KRAUT WELTRAUM MAGIE
The G11 is so advance that there is good reason why it never became mainstream, Imagine going back in time to 1700's and giving them and M-16, not much would happen because it would be too costly or simply impossible for them to manufacture it. Maybe something like the G11 would make sense in 2100's where it and its ammunition could be manufacture cheaply.
Complex for a rifle but mostly similar to a mechanical computer
Yes, good comparison.
Is this Q?
Q?
HK won't make this again for the same reason they won't make the P7: they hate us and we suck.
Saludos , un video sobre el G-11 LMG seria muy interesante . Gracias .guns.wikia.com/wiki/Heckler_%26_Koch_LMG11
ALBERTO MORALES Gracias Alberto. I doubt we'll find an LMG variant but we'll try. In the meantime I do have some documents about it.

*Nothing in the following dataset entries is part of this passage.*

-- ==== Sys2Proof/Machine/Mt.lean ====
section
/-! DEFINITION. Memory tiles: the accesses and effects of an operation word (R357-R372), rule firings (R353-R356, R378), stream
firings (R360, R361), the cycle of an MT, and the end of the engine classes (R256, R360, R378). -/

namespace Sys2Proof.Machine

/-! ### Heads and addresses -/

/-- Payload, VALID mask and tag of a captured head: zero where none was present (R249). -/
def hLane (b : Option Beat) (l : Nat) : Word := match b with | some x => lane x.lanes l | none => 0
def hValid (b : Option Beat) : BitVec 16 := match b with | some x => x.valid | none => 0
def hTag (b : Option Beat) : Word := match b with | some x => x.tag | none => 0

/-- Active lanes of a per-lane operation: valid in the ICH head, and in the DCH head where the operation reads it (R356). -/
def MtOp.active (o : MtOp) (dch : Bool) (l : Nat) : Bool := (hValid o.ich).getLsbD l && (!dch || (hValid o.dch).getLsbD l)

/-- The lanes that an operation of SIZE 0 or 1 performs, with their offsets from a base (R358, R362). -/
def MtOp.laneOffs (o : MtOp) (dch : Bool) : List (Nat × Nat) :=
  if opSize o.op = 1 then
    ((List.range 8).filter (fun j => o.active dch (2 * j))).map (fun j => (2 * j, opAddr o.op + 8 * (hLane o.ich (2 * j)).toNat))
  else ((List.range 16).filter (o.active dch)).map (fun l => (l, opAddr o.op + 4 * (hLane o.ich l).toNat))

/-- The offset of the word of LDW and STW, none where the ICH head's lane 0 is not valid (R359). -/
def MtOp.wordOff (o : MtOp) : Option Nat :=
  if bit o.op 24 then some (opAddr o.op + o.gA.toNat)
  else if (hValid o.ich).getLsbD 0 then some (opAddr o.op + 64 * (hLane o.ich 0).toNat)
  else none

/-! ### Accesses and their checks (R334, R335, R357) -/

/-- The buffers an operation's engine is on the list of. -/
def bufsOf (opc : Nat) : List Nat :=
  if opc = 0x08 || opc = 0x09 then [bufY] else if opc = 0x14 then [bufX] else [bufX, bufY]

/-- Whether an operation uses BUF. -/
def usesBuf (opc : Nat) : Bool := [0x01, 0x02, 0x03, 0x04, 0x08, 0x09, 0x14, 0x18, 0x19, 0x20, 0x21].contains opc

/-- The accesses of an operation to its buffer: offset, bytes, alignment, in the order they are performed. -/
def Tile.accesses (t : Tile) (o : MtOp) : List (Nat × Nat × Nat) :=
  let word : List (Nat × Nat × Nat) := match o.wordOff with | some x => [(x, 64, 64)] | none => []
  let lanes (d : Bool) : List (Nat × Nat × Nat) := (o.laneOffs d).map (fun x => (x.2, sizeBytes (opSize o.op), sizeBytes (opSize o.op)))
  match opOpc o.op with
  | 0x01 => lanes false
  | 0x02 => lanes true
  | 0x03 | 0x04 => word
  | 0x08 | 0x09 => lanes true
  | 0x14 => [(opAddr o.op, 64, 64)]
  | 0x18 => [(opAddr o.op + 64 * (hTag o.ich).toNat, 64, 64)]
  | 0x19 => [(opAddr o.op + 64 * (hTag o.dch).toNat, 64, 64)]
  | 0x20 => [(opAddr o.op, 64 * (opFlags o.op + 1), 64)]
  | 0x21 => [(0, t.bufSize (opBuf o.op), 1)]
  | _ => []

/-- The check of an operation at fire: none, or its trap (R335, R356). -/
def Tile.accessTrap (t : Tile) (o : MtOp) : Option Nat :=
  if !usesBuf (opOpc o.op) then none
  else if !(bufsOf (opOpc o.op)).contains (opBuf o.op) then some 0x14
  else if (t.accesses o).all (fun x => t.accessOk (opBuf o.op, x)) then none else some 0x15

/-- The lowest lane that traps with such a check: of an operation by lanes the first that it performs where the buffer is not on its list,
else the first whose access breaks the rules; lane 0 of any other (R356, R405). -/
def Tile.trapLane (t : Tile) (o : MtOp) : Nat :=
  if [0x01, 0x02, 0x08, 0x09].contains (opOpc o.op) then
    let size := sizeBytes (opSize o.op)
    let bad := !(bufsOf (opOpc o.op)).contains (opBuf o.op)
    match (o.laneOffs (opOpc o.op != 0x01)).find? (fun x => bad || !t.accessOk (opBuf o.op, x.2, size, size)) with
    | some x => x.1
    | none => 0
  else 0

/-- The bank cycles of lane accesses: the most distinct aligned 8-byte words touched in one bank, at least 1 (R358). -/
def bankCycles (offs : List Nat) : Nat :=
  let ws := (offs.map (· / 8)).eraseDups
  (ws.map (fun x => (ws.filter (fun y => y / 512 == x / 512)).length)).foldl max 1
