/-! ### Requests (R343) -/

/-- A request beat as a request, none where it breaks R343. -/
def requestOf (b : Beat) : Option PortReq :=
  let x1 := lane b.lanes 1
  let x2 := lane b.lanes 2
  let va := (lane b.lanes 0).toNat + bits x1 24 0 * 2 ^ 32
  let op := bits x2 18 16
  if b.kind = 0 ∧ b.valid.toNat % 8 = 7 ∧ bits x1 31 25 = 0 ∧ bits x2 31 19 = 0 ∧ op ≤ 2 ∧ bits x2 15 0 ≠ 0 ∧ (op = 1 ∨ va % 64 = 0) then
    some { va := w va, count := bits x2 15 0, op := op, next := 0, tag := b.tag, cur := va }
  else none

/-- The WHERE of a port, and a request fault. -/
def portPlace (emp ch : Nat) : Nat := emp + ch * 512
def reqFault : XFault := { kind := .req, stage := 1, ga := 0 }

/-- A fault of a region's port withheld (R346). -/
def State.portFault (s : State) (rn emp ch unit_ : Nat) (f : XFault) (write : Bool) (va : Nat) : State :=
  (s.modPort (portKey rn emp ch) fun p => { p with wait := true }).withholdX rn (.port rn emp ch) 2 (portPlace emp ch) unit_ f write va

/-- Where a region's accesses find a physical address: its shadow, if it has one. -/
def State.shade (s : State) (rn pa : Nat) : Nat := match s.region? rn with | some r => r.shadowed pa | none => pa

/-- Whether a decoded read delivers no unit after the one at `cur`, with n left: LAST of R345. A unit that faults may still be
delivered. -/
def State.noneLater (s : State) (x : Xlate) (rn : Nat) : Nat → Nat → Bool
  | 0, _ => true
  | n + 1, cur =>
    match s.decUnit x (s.shade rn) cur with
    | .error _ => false
    | .ok u => !u.live && s.noneLater x rn n u.next

/-- The beats of a decoded unit (R345). -/
def unitBeats (u : DecUnit) (rnd : BitVec 8) (tag : Word) (last : Bool) : List Beat :=
  let tag := u.tag.getD tag
  headerBeat rnd tag (if last then u.header ||| 0x400000 else u.header) ::
    u.beats.map (fun x => dataBeat rnd tag (2 ^ x.2 - 1) (lanesOfBytes ((u.data.drop x.1).take (4 * x.2))))

/-- One unit of a read: its beats and the request after it, or a fault at the unit (R344, R345). `last` is whether it is the
last of its request. -/
def State.readUnit (s : State) (rn : Nat) (x : Xlate) (rnd : BitVec 8) (q : PortReq) : Except XFault (List Beat × PortReq) :=
  if 2 ^ 57 ≤ q.cur then .error { kind := .perm, stage := 1, ga := 0 }
  else if q.op = 1 then
    match s.decUnit x (s.shade rn) q.cur with
    | .error f => .error f
    | .ok u =>
      let last := s.noneLater x rn (q.count - (q.next + 1)) u.next
      .ok (if u.live then unitBeats u rnd q.tag last else [], { q with next := q.next + 1, cur := u.next })
  else
    match translate s.mem x q.cur .read with
    | .error f => .error f
    | .ok (pa, _) =>
      .ok ([dataBeat rnd q.tag 0xFFFF (lanesOfBytes (s.mem.read (s.shade rn pa) 64))], { q with next := q.next + 1, cur := q.cur + 64 })

/-- The next unit of the request in progress issued, where the reply buffer has room (R344, R411). A unit below the least privilege of what
stands there is not delivered (R12). -/
def State.issueUnit (s : State) (rn emp ch : Nat) (r : Region) (q0 : PortReq) : State :=
  let k := portKey rn emp ch
  let p := s.port k
  if 32 ≤ p.reply.length || s.rowOpen rn emp ch then s
  else
    match s.readUnit rn (s.rgXlate r) p.round q0 with
    | .error f => s.portFault rn emp ch q0.next f false q0.cur
    | .ok (bs, q) =>
      let no := s.rgDenied rn q0.cur (q.cur - q0.cur) false
      let bs := if no.isSome then [] else bs
      let s := match no with | some va => s.rgPriv rn 2 (portPlace emp ch) q0.next va false | none => s
      let p := { p with reply := p.reply ++ bs.map (fun b => (r.incarn, b)), cur := if q.next = q.count then none else some q }
      (s.touch rn q0.cur 1).setPort k (p.flush r.incarn)
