/-- The command of 64 bytes. -/
def trimCmd (b : List Byte) : TrimCmd :=
  { so := fieldAt b 0 4, mode := fieldAt b 4 2 % 2, decay := fieldAt b 6 1, chain := fieldAt b 8 8, limit := fieldAt b 16 4
    recent := fieldAt b 20 4, sink := fieldAt b 24 4, nspare := fieldAt b 28 4, spare := fieldAt b 32 8, result := fieldAt b 40 8
    alt := fieldAt b 48 8 }

/-- The check of the command block. -/
def trimCmdOk (b : List Byte) : Bool :=
  let c := trimCmd b
  fieldAt b 4 2 / 2 == 0 && decide (c.decay ≤ 31) && zeroAt b 7 8 && c.chain % 64 == 0 && decide (c.nspare ≤ 4096) &&
  c.spare % 4 == 0 && c.result % 16 == 0 && c.alt % 8 == 0 && zeroAt b 56 64

/-- Why a trim does not go on: it ends with a status, or an access of it faults. -/
inductive TrimStop where
  | status (code : Nat)
  | fault (f : XFault) (write : Bool) (va : Nat)
  deriving DecidableEq, Repr

def eNOSPARE : Nat := 0x0011

/-- A read and a write of the trim engine. -/
def tread (m : Memory) (x : Xlate) (va n : Nat) : Except TrimStop (List Byte) :=
  match vread m x va n with
  | .ok b => .ok b
  | .error (o, f) => .error (.fault f false (va + o))
def twrite (m : Memory) (x : Xlate) (va : Nat) (bs : List Byte) : Except TrimStop Memory :=
  match vwrite m x va bs with
  | .ok m => .ok m
  | .error (o, f) => .error (.fault f true (va + o))

/-- The spare handles of a command: STALE where one names no ATTN page of the partition. -/
def State.trimSpares (s : State) (p : Nat) (x : Xlate) (c : TrimCmd) : Except TrimStop (List Nat) :=
  match tread s.mem x c.spare (4 * c.nspare) with
  | .error e => .error e
  | .ok b =>
    let hs := (List.range c.nspare).map (fun i => fieldAt b (4 * i) 4)
    if hs.all (fun h => (s.attnEntry p h).isSome) then .ok hs else .error (.status eSTALE)

/-! ### The chain (R327) -/

/-- A page of the chain as the engine reads it: handle, granules' addresses, and their bytes. -/
structure ChainPage where
  handle : Nat
  key : Nat
  val : Nat
  kb : List Byte
  vb : List Byte
  deriving DecidableEq, Repr

def ChainPage.live (g : ChainPage) : Nat := fieldAt g.kb 63840 2
def ChainPage.isOpen (g : ChainPage) : Bool := fieldAt g.kb 63842 2 % 2 == 1
def ChainPage.csat (g : ChainPage) : Bool := fieldAt g.kb 63842 2 / 2 % 2 == 1
def ChainPage.dim (g : ChainPage) : Nat := fieldAt g.kb 63844 1
def ChainPage.pos (g : ChainPage) (k : Nat) : Nat := fieldAt g.kb (61920 + 4 * k) 4
def ChainPage.ctr (g : ChainPage) (k : Nat) : Nat := fieldAt g.kb (62880 + 4 * k) 4
def ChainPage.norm (g : ChainPage) (k : Nat) : Nat := fieldAt g.kb (61440 + 2 * k) 2

/-- Whether a slot holds no token (R113). -/
def ChainPage.slotEmpty (g : ChainPage) (k : Nat) : Bool :=
  zeroAt g.kb (256 * k) (256 * k + 256) && g.norm k == 0x8000 && g.pos k == 0xFFFFFFFF && g.ctr k == 0

/-- Whether a page satisfies R113, but for the order of its positions. -/
def ChainPage.ok (g : ChainPage) : Bool :=
  attnTailOk (g.kb.drop 63840) && (List.range 240).all (fun k => decide (k < g.live) || g.slotEmpty k)

/-- Strictly rising numbers. -/
def rising : List Nat → Bool
  | [] => true
  | [_] => true
  | a :: b :: t => decide (a < b) && rising (b :: t)

/-- A page of a handle read whole: STALE for a stale handle, BADARG for a page that is no ATTN page. -/
def State.chainPage (s : State) (p : Nat) (x : Xlate) (h : Nat) : Except TrimStop ChainPage :=
  match s.attnEntry p h with
  | none => .error (.status eSTALE)
  | some (k, v) =>
    match translate s.mem x k .read with
    | .error f => .error (.fault f false k)
    | .ok (_, fmt) =>
      if fmt ≠ 6 then .error (.status eBADARG)
      else
        match tread s.mem x k 65536 with
        | .error e => .error e
        | .ok kb => (tread s.mem x v 65536).map (fun vb => { handle := h, key := k, val := v, kb := kb, vb := vb })

/-- The pages of the handles of a table. -/
def State.chainPages (s : State) (p : Nat) (x : Xlate) : List Nat → Except TrimStop (List ChainPage)
  | [] => .ok []
  | h :: t =>
    match s.chainPage p x h with
    | .error e => .error e
    | .ok g => (State.chainPages s p x t).map (fun r => g :: r)

/-- A token of the chain: original position, counter, page and slot. -/
structure Tok where
  pos : Nat
  ctr : Nat
  page : Nat
  slot : Nat
  deriving DecidableEq, Repr

/-- The tokens of a chain in order. -/
def chainToks (gs : List ChainPage) : List Tok :=
  (gs.zip (List.range gs.length)).flatMap fun x =>
    (List.range x.1.live).map (fun k => { pos := x.1.pos k, ctr := x.1.ctr k, page := x.2, slot := k })

/-- Whether descriptor, table and pages make a chain (R113, R327). -/
def chainOk (d : List Byte) (tbl : List Byte) (gs : List ChainPage) : Bool :=
  zeroAt d 20 64 && gs.all ChainPage.ok && rising ((chainToks gs).map (·.pos)) &&
  gs.all (fun g => g.dim == (gs.headD g).dim) &&
  (gs.zip (List.range gs.length)).all (fun x => x.1.isOpen == (x.2 + 1 == gs.length)) &&
  (gs.zip (List.range gs.length)).all (fun x => fieldAt tbl (8 * x.2 + 4) 2 == x.1.live && zeroAt tbl (8 * x.2 + 6) (8 * x.2 + 8)) &&
  fieldAt d 12 4 == (chainToks gs).length

/-! ### What is dropped and what stays (R329) -/

/-- Whether a token is dropped before another: lower counter first, then lower original position. -/
def Tok.before (a b : Tok) : Bool := decide (a.ctr < b.ctr) || (a.ctr == b.ctr && decide (a.pos < b.pos))

/-- A token put into a list in order of dropping. -/
def insertTok (a : Tok) : List Tok → List Tok
  | [] => [a]
  | b :: t => if a.before b then a :: b :: t else b :: insertTok a t

/-- The candidates: every token but the first SINK and the last RECENT. -/
def trimCands (c : TrimCmd) (ts : List Tok) : List Tok := (ts.drop c.sink).take (ts.length - c.sink - c.recent)

/-- The tokens dropped. -/
def trimDropped (c : TrimCmd) (ts : List Tok) : List Tok :=
  let cand := trimCands c ts
  if c.mode = 0 then (cand.foldr insertTok []).take (min (ts.length - c.limit) cand.length)
  else cand.filter (fun t => decide (t.ctr < c.limit))

/-- The survivors of new page i. -/
def pageToks (keep : List Tok) (i : Nat) : List Tok := (keep.drop (240 * i)).take 240

/-- Pages of a number of survivors. -/
def pagesFor (n : Nat) : Nat := (n + 239) / 240

/-- Whether new page i is old page i, in place (notes/assumptions 33). -/
def stays (c : TrimCmd) (gs : List ChainPage) (dropped keep : List Tok) (i : Nat) : Bool :=
  dropped.all (fun t => decide (i < t.page)) && c.decay == 0 &&
  (decide (i + 1 < pagesFor keep.length) || i + 1 == gs.length) &&
  (match gs[i]? with
   | some g => pageToks keep i == (List.range g.live).map (fun k => { pos := g.pos k, ctr := g.ctr k, page := i, slot := k })
   | none => false)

Probably complex enough to shoot and file your taxes.
Germans sure know how to make the worst fucking military rifle in history again, and again and again.
StG system was fine but as usual they overengineered it.
Then the guys who did the StG system went to Spain to make probably the best rifle ever, CETME rifle which developed into G3 which same damn rifle except a few more things.
Thankfully the Krauts did not get their hands on the G3 to over complicate it as usual, but I am sure they want to make it 50 billion times more difficult to manufacture if they wanted to.
Good lord that thing is fugly
Over-engineering at its finest
Galee ya friggin mouth breather move the mic lol
Looks and sounds awesome but works kinda shit
If that mechanism failed in combat, you‘d be fucked
Ya know the Germans always make good stuff
This video did not get NEARLY as much views as it should have. I love gun Jesus but he got the prototype G11, this is what I think is just as interesting as the prototype G11. Good, not so in depth video but he did mention how this ammunition works which was Coolio.
Thanks for watching, don't forget to check out our video showing the disassembly of an ACR version of the G11!
G11, the best Assaultrifle ever created. Sadly not introduced into our Bundeswehr
FuckinAntiPope it was going to be adopted, but the Berlin Wall fell and it was decided that it would be cheaper to rebuild the East German economy than to adopt this rifle.